Nel più completo silenzio, tutti ascoltarono anche la risposta dettata a Craigie da Carlsen. La voce di Craigie era emozionata.
— Si tratta indubbiamente di un’astronave extraterrestre. Sarà lunga circa ottanta chilometri e alta quaranta. Sembra un incredibile castello galleggiante nello spazio. Riteniamo improbabile che ci sia vita a bordo. Si trova qui forse da vari secoli. Chiediamo il permesso di esplorare l’astronave. — Il messaggio venne ripetuto sei volte, a intervalli di un minuto, in modo che se ci fossero stati disturbi alla ricezione, alla fine sarebbe stato possibile comunque capirlo.
Attesero la risposta per un’ora, e intanto la “Hermes” ondeggiava accanto all’astronave misteriosa, a volte urtandola piano. Gli uomini mangiarono carne in scatola e spinaci, e coronarono il pasto con whisky scozzese. L’eccitazione della scoperta aveva messo a tutti una fame da lupo.
Poi udirono di nuovo la voce di Zelensky, greve di tensione. — Vi preghiamo di prendere ogni precauzione. Preparatevi a tornare immediatamente alla base lunare in caso di pericolo. Vi consigliamo una notte di riposo prima di rischiare l’esplorazione dell’astronave. Abbiamo consultato John Skeat dell’Osservatorio di Monte Palomar, e anche lui si dichiara sbalordito. Ha fatto notare che se questa astronave è davvero lunga ottanta chilometri la si sarebbe dovuta scoprire già alla fine del secolo diciassettesimo. Fotografie a lunga esposizione, tutte quelle che abbiamo potuto studiare, non mostrano niente in quella zona dello spazio. Vi raccomandiamo di completare tutti gli esami d’obbligo prima di salire a bordo.

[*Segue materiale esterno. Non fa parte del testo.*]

@[simp] theorem setCenter_pending : (s.setCenter c x).pending = s.pending := by cases c <;> rfl
@[simp] theorem setCenter_elapsed : (s.setCenter c x).elapsed = s.elapsed := by cases c <;> rfl
@[simp] theorem setCenter_quietA : (s.setCenter c x).quietA = s.quietA := by cases c <;> rfl
@[simp] theorem setCenter_quietB : (s.setCenter c x).quietB = s.quietB := by cases c <;> rfl
@[simp] theorem setCenter_timebase : (s.setCenter c x).timebase = s.timebase := by cases c <;> rfl
@[simp] theorem setCenter_globals : (s.setCenter c x).globals = s.globals := by cases c <;> rfl
@[simp] theorem setCenter_unitNumber : (s.setCenter c x).unitNumber = s.unitNumber := by cases c <;> rfl
@[simp] theorem setCenter_stations : (s.setCenter c x).stations = s.stations := by cases c <;> rfl
@[simp] theorem setCenter_codeMap : (s.setCenter c x).codeMap = s.codeMap := by cases c <;> rfl
@[simp] theorem setCenter_latencyEnd : (s.setCenter c x).latencyEnd = s.latencyEnd := by cases c <;> rfl
@[simp] theorem setCenter_streams : (s.setCenter c x).streams = s.streams := by cases c <;> rfl
@[simp] theorem setCenter_plan : (s.setCenter c x).plan = s.plan := by cases c <;> rfl
@[simp] theorem setCenter_timeline : (s.setCenter c x).timeline = s.timeline := by cases c <;> rfl
@[simp] theorem setCenter_freeSlots : (s.setCenter c x).freeSlots = s.freeSlots := by cases c <;> rfl
@[simp] theorem setCenter_forcedCloses : (s.setCenter c x).forcedCloses = s.forcedCloses := by cases c <;> rfl
@[simp] theorem setCenter_storeDiscards : (s.setCenter c x).storeDiscards = s.storeDiscards := by cases c <;> rfl
@[simp] theorem setCenter_notices : (s.setCenter c x).notices = s.notices := by cases c <;> rfl
@[simp] theorem setCenter_lines : (s.setCenter c x).lines = s.lines := by cases c <;> rfl
@[simp] theorem setCenter_passThrough : (s.setCenter c x).passThrough = s.passThrough := by cases c <;> rfl
@[simp] theorem setCenter_pointer : (s.setCenter c x).pointer = s.pointer := by cases c <;> rfl
@[simp] theorem setCenter_inputQueue : (s.setCenter c x).inputQueue = s.inputQueue := by cases c <;> rfl
@[simp] theorem setCenter_slots : (s.setCenter c x).slots = s.slots := by cases c <;> rfl

end

section
variable (s : State) (i : InputId) (t : Nat)

@[simp] theorem setQuiet_pending : (s.setQuiet i t).pending = s.pending := by cases i <;> rfl
@[simp] theorem setQuiet_elapsed : (s.setQuiet i t).elapsed = s.elapsed := by cases i <;> rfl
@[simp] theorem setQuiet_timebase : (s.setQuiet i t).timebase = s.timebase := by cases i <;> rfl
@[simp] theorem setQuiet_globals : (s.setQuiet i t).globals = s.globals := by cases i <;> rfl
@[simp] theorem setQuiet_unitNumber : (s.setQuiet i t).unitNumber = s.unitNumber := by cases i <;> rfl
@[simp] theorem setQuiet_stations : (s.setQuiet i t).stations = s.stations := by cases i <;> rfl
@[simp] theorem setQuiet_codeMap : (s.setQuiet i t).codeMap = s.codeMap := by cases i <;> rfl
@[simp] theorem setQuiet_latencyEnd : (s.setQuiet i t).latencyEnd = s.latencyEnd := by cases i <;> rfl
@[simp] theorem setQuiet_streams : (s.setQuiet i t).streams = s.streams := by cases i <;> rfl
@[simp] theorem setQuiet_plan : (s.setQuiet i t).plan = s.plan := by cases i <;> rfl
@[simp] theorem setQuiet_timeline : (s.setQuiet i t).timeline = s.timeline := by cases i <;> rfl
@[simp] theorem setQuiet_freeSlots : (s.setQuiet i t).freeSlots = s.freeSlots := by cases i <;> rfl
@[simp] theorem setQuiet_forcedCloses : (s.setQuiet i t).forcedCloses = s.forcedCloses := by cases i <;> rfl
@[simp] theorem setQuiet_storeDiscards : (s.setQuiet i t).storeDiscards = s.storeDiscards := by cases i <;> rfl
@[simp] theorem setQuiet_notices : (s.setQuiet i t).notices = s.notices := by cases i <;> rfl
@[simp] theorem setQuiet_lines : (s.setQuiet i t).lines = s.lines := by cases i <;> rfl
@[simp] theorem setQuiet_center0 : (s.setQuiet i t).center0 = s.center0 := by cases i <;> rfl
@[simp] theorem setQuiet_center1 : (s.setQuiet i t).center1 = s.center1 := by cases i <;> rfl
@[simp] theorem setQuiet_passThrough : (s.setQuiet i t).passThrough = s.passThrough := by cases i <;> rfl
@[simp] theorem setQuiet_pointer : (s.setQuiet i t).pointer = s.pointer := by cases i <;> rfl
@[simp] theorem setQuiet_inputQueue : (s.setQuiet i t).inputQueue = s.inputQueue := by cases i <;> rfl
@[simp] theorem setQuiet_slots : (s.setQuiet i t).slots = s.slots := by cases i <;> rfl
@[simp] theorem quiet_setQuiet : (s.setQuiet i t).quiet i = t := by cases i <;> rfl
@[simp] theorem setQuiet_localTime : (s.setQuiet i t).localTime = s.localTime := by simp only [localTime, setQuiet_timebase]
@[simp] theorem setQuiet_center (c : CenterId) : (s.setQuiet i t).center c = s.center c := by
  cases c <;> simp only [center, setQuiet_center0, setQuiet_center1]
@[simp] theorem runClock_quiet (ns : Nat) : (s.runClock ns).quiet i = s.quiet i := by cases i <;> rfl

end

/-! ## The clock -/

@[simp] theorem runClock_elapsed (s : State) (ns : Nat) : (s.runClock ns).elapsed = s.elapsed + ns := rfl
@[simp] theorem runClock_quietA (s : State) (ns : Nat) : (s.runClock ns).quietA = s.quietA := rfl
@[simp] theorem runClock_quietB (s : State) (ns : Nat) : (s.runClock ns).quietB = s.quietB := rfl
@[simp] theorem runClock_localTime (s : State) (ns : Nat) : (s.runClock ns).localTime = addNs s.localTime ns := by
  simp only [localTime, runClock]

/-! ## Accessors after updates of another part -/

@[simp] theorem station_setStream (s : State) (k : StreamNo) (x : Stream) (m : StationNo) : (s.setStream k x).station m = s.station m := rfl
@[simp] theorem station_setStreamRun (s : State) (k : StreamNo) (x : StreamRun) (m : StationNo) : (s.setStreamRun k x).station m = s.station m := rfl
@[simp] theorem station_setLine (s : State) (l : LineId) (x : LineLink) (m : StationNo) : (s.setLine l x).station m = s.station m := rfl
@[simp] theorem station_setSlot (s : State) (d : SlotNo) (x : Option HeldAnswer) (m : StationNo) : (s.setSlot d x).station m = s.station m := rfl
@[simp] theorem station_runClock (s : State) (ns : Nat) (m : StationNo) : (s.runClock ns).station m = s.station m := rfl
@[simp] theorem station_setCenter (s : State) (c : CenterId) (x : CenterLink) (m : StationNo) : (s.setCenter c x).station m = s.station m := by cases c <;> rfl
@[simp] theorem stream_setStation (s : State) (n : StationNo) (x : Station) (m : StreamNo) : (s.setStation n x).stream m = s.stream m := rfl
@[simp] theorem stream_setRun (s : State) (n : StationNo) (x : StationRun) (m : StreamNo) : (s.setRun n x).stream m = s.stream m := rfl
@[simp] theorem stream_setConfig (s : State) (n : StationNo) (x : StationConfig) (m : StreamNo) : (s.setConfig n x).stream m = s.stream m := rfl
@[simp] theorem stream_setLine (s : State) (l : LineId) (x : LineLink) (m : StreamNo) : (s.setLine l x).stream m = s.stream m := rfl
@[simp] theorem stream_setSlot (s : State) (d : SlotNo) (x : Option HeldAnswer) (m : StreamNo) : (s.setSlot d x).stream m = s.stream m := rfl
@[simp] theorem stream_runClock (s : State) (ns : Nat) (m : StreamNo) : (s.runClock ns).stream m = s.stream m := rfl
@[simp] theorem stream_setCenter (s : State) (c : CenterId) (x : CenterLink) (m : StreamNo) : (s.setCenter c x).stream m = s.stream m := by cases c <;> rfl
@[simp] theorem line_setStation (s : State) (n : StationNo) (x : Station) (m : LineId) : (s.setStation n x).line m = s.line m := rfl
@[simp] theorem line_setRun (s : State) (n : StationNo) (x : StationRun) (m : LineId) : (s.setRun n x).line m = s.line m := rfl
@[simp] theorem line_setConfig (s : State) (n : StationNo) (x : StationConfig) (m : LineId) : (s.setConfig n x).line m = s.line m := rfl
@[simp] theorem line_setStream (s : State) (k : StreamNo) (x : Stream) (m : LineId) : (s.setStream k x).line m = s.line m := rfl
@[simp] theorem line_setStreamRun (s : State) (k : StreamNo) (x : StreamRun) (m : LineId) : (s.setStreamRun k x).line m = s.line m := rfl
@[simp] theorem line_setSlot (s : State) (d : SlotNo) (x : Option HeldAnswer) (m : LineId) : (s.setSlot d x).line m = s.line m := rfl
@[simp] theorem line_runClock (s : State) (ns : Nat) (m : LineId) : (s.runClock ns).line m = s.line m := rfl
@[simp] theorem line_setCenter (s : State) (c : CenterId) (x : CenterLink) (m : LineId) : (s.setCenter c x).line m = s.line m := by cases c <;> rfl
@[simp] theorem slot_setStation (s : State) (n : StationNo) (x : Station) (m : SlotNo) : (s.setStation n x).slot m = s.slot m := rfl
@[simp] theorem slot_setRun (s : State) (n : StationNo) (x : StationRun) (m : SlotNo) : (s.setRun n x).slot m = s.slot m := rfl
@[simp] theorem slot_setConfig (s : State) (n : StationNo) (x : StationConfig) (m : SlotNo) : (s.setConfig n x).slot m = s.slot m := rfl
@[simp] theorem slot_setStream (s : State) (k : StreamNo) (x : Stream) (m : SlotNo) : (s.setStream k x).slot m = s.slot m := rfl
@[simp] theorem slot_setStreamRun (s : State) (k : StreamNo) (x : StreamRun) (m : SlotNo) : (s.setStreamRun k x).slot m = s.slot m := rfl
@[simp] theorem slot_setLine (s : State) (l : LineId) (x : LineLink) (m : SlotNo) : (s.setLine l x).slot m = s.slot m := rfl
@[simp] theorem slot_runClock (s : State) (ns : Nat) (m : SlotNo) : (s.runClock ns).slot m = s.slot m := rfl
@[simp] theorem slot_setCenter (s : State) (c : CenterId) (x : CenterLink) (m : SlotNo) : (s.setCenter c x).slot m = s.slot m := by cases c <;> rfl
@[simp] theorem center_setStation (s : State) (n : StationNo) (x : Station) (m : CenterId) : (s.setStation n x).center m = s.center m := by cases m <;> rfl
@[simp] theorem center_setRun (s : State) (n : StationNo) (x : StationRun) (m : CenterId) : (s.setRun n x).center m = s.center m := by cases m <;> rfl
@[simp] theorem center_setConfig (s : State) (n : StationNo) (x : StationConfig) (m : CenterId) : (s.setConfig n x).center m = s.center m := by cases m <;> rfl
@[simp] theorem center_setStream (s : State) (k : StreamNo) (x : Stream) (m : CenterId) : (s.setStream k x).center m = s.center m := by cases m <;> rfl
@[simp] theorem center_setStreamRun (s : State) (k : StreamNo) (x : StreamRun) (m : CenterId) : (s.setStreamRun k x).center m = s.center m := by cases m <;> rfl
@[simp] theorem center_setLine (s : State) (l : LineId) (x : LineLink) (m : CenterId) : (s.setLine l x).center m = s.center m := by cases m <;> rfl
@[simp] theorem center_setSlot (s : State) (d : SlotNo) (x : Option HeldAnswer) (m : CenterId) : (s.setSlot d x).center m = s.center m := by cases m <;> rfl
@[simp] theorem center_runClock (s : State) (ns : Nat) (m : CenterId) : (s.runClock ns).center m = s.center m := by cases m <;> rfl
@[simp] theorem localTime_setStation (s : State) (n : StationNo) (x : Station) : (s.setStation n x).localTime = s.localTime := rfl
@[simp] theorem localTime_setRun (s : State) (n : StationNo) (x : StationRun) : (s.setRun n x).localTime = s.localTime := rfl
@[simp] theorem localTime_setConfig (s : State) (n : StationNo) (x : StationConfig) : (s.setConfig n x).localTime = s.localTime := rfl
@[simp] theorem localTime_setStream (s : State) (k : StreamNo) (x : Stream) : (s.setStream k x).localTime = s.localTime := rfl
@[simp] theorem localTime_setStreamRun (s : State) (k : StreamNo) (x : StreamRun) : (s.setStreamRun k x).localTime = s.localTime := rfl
@[simp] theorem localTime_setLine (s : State) (l : LineId) (x : LineLink) : (s.setLine l x).localTime = s.localTime := rfl
@[simp] theorem localTime_setSlot (s : State) (d : SlotNo) (x : Option HeldAnswer) : (s.setSlot d x).localTime = s.localTime := rfl
@[simp] theorem localTime_setCenter (s : State) (c : CenterId) (x : CenterLink) : (s.setCenter c x).localTime = s.localTime := by cases c <;> rfl

/-! ## Accessors after updates of their own part -/

theorem station_setStation (s : State) (n m : StationNo) (x : Station) :
    (s.setStation n x).station m = if n = m then x else s.station m := by
  simp only [setStation, station, Fin.getElem_fin, Vector.getElem_set, Fin.ext_iff]

@[simp] theorem station_setStation_same (s : State) (n : StationNo) (x : Station) : (s.setStation n x).station n = x := by
  simp [station_setStation]

@[simp] theorem station_setStation_other {n m : StationNo} (s : State) (x : Station) (h : n ≠ m) :
    (s.setStation n x).station m = s.station m := by
  simp [station_setStation, h]

theorem station_setRun (s : State) (n m : StationNo) (x : StationRun) :
    (s.setRun n x).station m = if n = m then { s.station n with run := x } else s.station m := station_setStation _ _ _ _

@[simp] theorem station_setRun_same (s : State) (n : StationNo) (x : StationRun) :
    (s.setRun n x).station n = { s.station n with run := x } := station_setStation_same _ _ _

@[simp] theorem station_setRun_other {n m : StationNo} (s : State) (x : StationRun) (h : n ≠ m) :
    (s.setRun n x).station m = s.station m := station_setStation_other _ _ h

@[simp] theorem station_setConfig_same (s : State) (n : StationNo) (x : StationConfig) :
    (s.setConfig n x).station n = { s.station n with config := x } := station_setStation_same _ _ _

@[simp] theorem station_setConfig_other {n m : StationNo} (s : State) (x : StationConfig) (h : n ≠ m) :
    (s.setConfig n x).station m = s.station m := station_setStation_other _ _ h

theorem stream_setStream (s : State) (k m : StreamNo) (x : Stream) :
    (s.setStream k x).stream m = if k = m then x else s.stream m := by
  simp only [setStream, stream, Fin.getElem_fin, Vector.getElem_set, Fin.ext_iff]

@[simp] theorem stream_setStream_same (s : State) (k : StreamNo) (x : Stream) : (s.setStream k x).stream k = x := by
  simp [stream_setStream]

@[simp] theorem stream_setStream_other {k m : StreamNo} (s : State) (x : Stream) (h : k ≠ m) :
    (s.setStream k x).stream m = s.stream m := by
  simp [stream_setStream, h]

theorem stream_setStreamRun (s : State) (k m : StreamNo) (x : StreamRun) :
    (s.setStreamRun k x).stream m = if k = m then { s.stream k with run := x } else s.stream m := stream_setStream _ _ _ _

@[simp] theorem stream_setStreamRun_same (s : State) (k : StreamNo) (x : StreamRun) :
    (s.setStreamRun k x).stream k = { s.stream k with run := x } := stream_setStream_same _ _ _

@[simp] theorem stream_setStreamRun_other {k m : StreamNo} (s : State) (x : StreamRun) (h : k ≠ m) :
    (s.setStreamRun k x).stream m = s.stream m := stream_setStream_other _ _ h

Riascoltarono il messaggio diverse volte, con attenzione, anche se non diceva loro niente che non avessero potuto prevedere. La vita nello spazio è spesso monotona e la solitudine qualche volta pesa. Ora venivano a sentirsi improvvisamente al centro dell’attenzione universale. Sapevano che a quell’ora sulla Terra la notizia era stata diffusa dalla televisione di tutti i paesi. Da due ore erano entrati nella storia.